Abu Saman lives in a sprawling tent camp in a beach area on the outskirts of Rafah

Having three dogs in a tent on a Gaza beach complicates an already difficult situation, but the smile on teenager Hassan Abu Saman’s face as he strokes the animals shows that it’s all about him worth it.

He has been a dog lover since childhood and had 16 dogs before the Israel-Hamas war devastated the Gaza Strip, but when he fled the Nuserat refugee camp, he took only three of them with him: Mofaz, Lucy and Dahab camps in central Gaza.

“After the matter was resolved, I found a car to pick up the remaining people, but when I came back, I didn’t find them, they were lost. I went back to look for them a second time and found them.” The house was bombed ,” said 17-year-old Abu Saman.

He is one of an estimated 1.5 million Palestinians who have flocked to Rafah in southern Gaza, near the Egyptian border, to escape an Israeli military offensive, although Israel says it plans a ground offensive there as well.

Abu Saman lives in a sprawling tent camp in a beach area on the outskirts of Rafah with his family and three dogs, who follow him wherever he goes. They were popular with the kids at camp, who took turns petting them.

Abu Saman calls the dogs “my other kind of friends” and talks about them like people.

“He had been very depressed because of the war,” he said of Mofaz, the eldest of the three.

Finding enough food is a problem for both dogs and humans, and Abu Saman said Lucy and Dahab lost weight because they usually eat a special dog food that is no longer available.

The future is uncertain for the teenager, his family and his beloved pets.

“If we come back, the house will be razed to the ground.

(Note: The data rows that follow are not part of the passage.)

-- ==== Sys2Proof/Certificates/Slice0/Obligations.lean ====
section
/-!
DEFINITION. The statements for the provers, about the machine and no program. Each docstring
names the rules of spec/ it formalises. Free values (the byte of BYTELINE out of order,
random draws, the effect parameters) are never given a value here.
-/

open Sys2Proof Sys2Proof.Machine

/-! Reset and the step. -/

/-- R240: asserting `RST`, in any state, puts every piece of state into its reset value, and the
state after reset of any build is that table. That `RST` is an event of its own, which keeps
the host's later offers, the random answers to come, `NOW` and the model's counter, is the
model's reading (log 14). -/
def Obligations.ResetPutsEveryRegisterAtItsResetValue : Prop :=
  (∀ cfg : Config, AtReset cfg (State.resetWith cfg)) ∧
  ∀ (s : State) (rest : List HostEvent), s.inputs = .rst :: rest →
    ∃ t, step s = .next t ∧ AtReset s.cfg t ∧
      t.inputs = rest ∧ t.rand = s.rand ∧ t.now = s.now ∧ t.freeIx = s.freeIx

/-- The reset state of every build meets the block's invariant, is idle, and meets the invariant
of the running effect's cycle (R240). The build `State.reset` belongs to is the model's
choice (log 2). -/
def Obligations.ResetMeetsTheBlockInvariant : Prop :=
  (∀ cfg : Config, (State.resetWith cfg).Idle) ∧ State.reset.Idle ∧
    ∀ (cfg : Config) (p : EffectParams), (State.resetWith cfg).InCycle p

/-- Every step from an idle state that meets the invariant leaves one, with the same build
(R20 to R28, R31, R53, R54): the buffer stays canonical and inside its bytes, `CUR` and
`PREV` stay legal, `BRIGHT` stays at most `BRIGHTNESS_MAX` (after an effect step by the
model's limit, log 4), every timestamp fits `CLK_W` bits, and `BUSY` is 0 again. -/
def Obligations.EveryStepKeepsTheBlockInvariant : Prop :=
  ∀ s t : State, s.Idle → step s = .next t → t.Idle ∧ t.cfg = s.cfg

/-- A command word offered to an idle block that decodes to `i` runs `i`, in the state in
which `BUSY` is 1, the offer is taken and `NOW` is sampled on `CLK_W` wires (R28, R54, R60).
That a whole command is one step, run with `BUSY` = 1, is the model's reading (log 8), and
that `NOW` is sampled for every command, where R185 asks for PROCESS only, is the model's
choice (log 6). -/
def Obligations.StepRunsTheDecodedCommand : Prop :=
  ∀ (s : State) (w : CommandWord) (now : Nat) (rest : List HostEvent) (i : Instr),
    s.inputs = .command w now :: rest → s.busy = false → decode w = .command i →
      step s = exec i { s with inputs := rest, now := now % 2 ^ s.cfg.clkW, busy := true }

/-- With nothing offered the block is idle and holds all its state (R231); a command offered
while `BUSY` = 1 is not accepted, and the model has no run for it (R28, R242, U6); the port
`CMD_READY` is 1 exactly while `BUSY` = 0 (R28, R29); and the port `DONE` marks exactly the
steps in which a command completes (R29). -/
def Obligations.NothingRunsUnlessACommandIsAccepted : Prop :=
  ∀ s : State, (s.inputs = [] → step s = .next s) ∧
    (cmdReady s = true ↔ s.busy = false) ∧
    (∀ (w : CommandWord) (now : Nat) (rest : List HostEvent),
      s.inputs = .command w now :: rest → s.busy = true →
      step s = .refused (.commandWhileBusy w)) ∧
    (doneAfter s = true ↔ ∃ (w : CommandWord) (now : Nat) (rest : List HostEvent) (t : State),
      s.inputs = .command w now :: rest ∧ s.busy = false ∧ runWord w (accept now rest s) = .next t)

/-- R66: the reserved opcodes select no command, change no state and set `RESULT` to
0x00. -/
def Obligations.ReservedOpcodesChangeNoState : Prop :=
  (∀ w : CommandWord, (∃ op, decode w = .reserved op) ↔
    fieldOP w ∈ [0x07, 0x0B, 0x0F] ∨ (0x13 ≤ fieldOP w ∧ fieldOP w ≤ 0x17) ∨
      (0x1B ≤ fieldOP w ∧ fieldOP w ≤ 0x1F) ∨ (0x27 ≤ fieldOP w ∧ fieldOP w ≤ 0x3F)) ∧
  (∀ (s : State) (w : CommandWord) (now : Nat) (rest : List HostEvent) (op : Nat),
    s.inputs = .command w now :: rest → s.busy = false → decode w = .reserved op →
      ∃ t, step s = .next t ∧ Answered 0x00 (accept now rest s) t)

/-- Every command completes from a state that meets the invariant, whatever its operands,
when the random answers lined up are in range: nothing is raised (R220, R246). -/
def Obligations.EveryCommandCompletes : Prop :=
  ∀ (i : Instr) (s : State), s.Inv → s.RandInRange → ∃ t, exec i s = .next t

/-- Every step from an idle state that meets the invariant completes, when the random answers
are in range; then those left over still are (R220, R242, R246). -/
def Obligations.EveryStepFromIdleCompletes : Prop :=
  ∀ s : State, s.Idle → s.RandInRange → ∃ t, step s = .next t ∧ t.RandInRange

/-! Encoding. -/

/-- The encoding of every well-formed command decodes to it, every operand at every value
(R60 to R65). -/
def Obligations.DecodeOfEncodeIsTheCommand : Prop :=
  ∀ i : Instr, i.wellFormed = true → decode (encode i) = .command i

He doesn’t have a house or anything,” he said, referring to Mofaz, whom he caressed as he spoke.

According to Israel, the war was triggered by an attack by Hamas militants on southern Israel on October 7 that left 1,200 people dead and 253 taken hostage.

Israel, vowing to destroy Hamas, launched air and ground attacks on Gaza that killed more than 29,000 people, according to local health officials. It also displaced much of its 2.3 million people, caused widespread hunger and reduced much of the territory to rubble.

(Except for the headline, this story has not been edited by NDTV staff and is published from a syndicated feed.)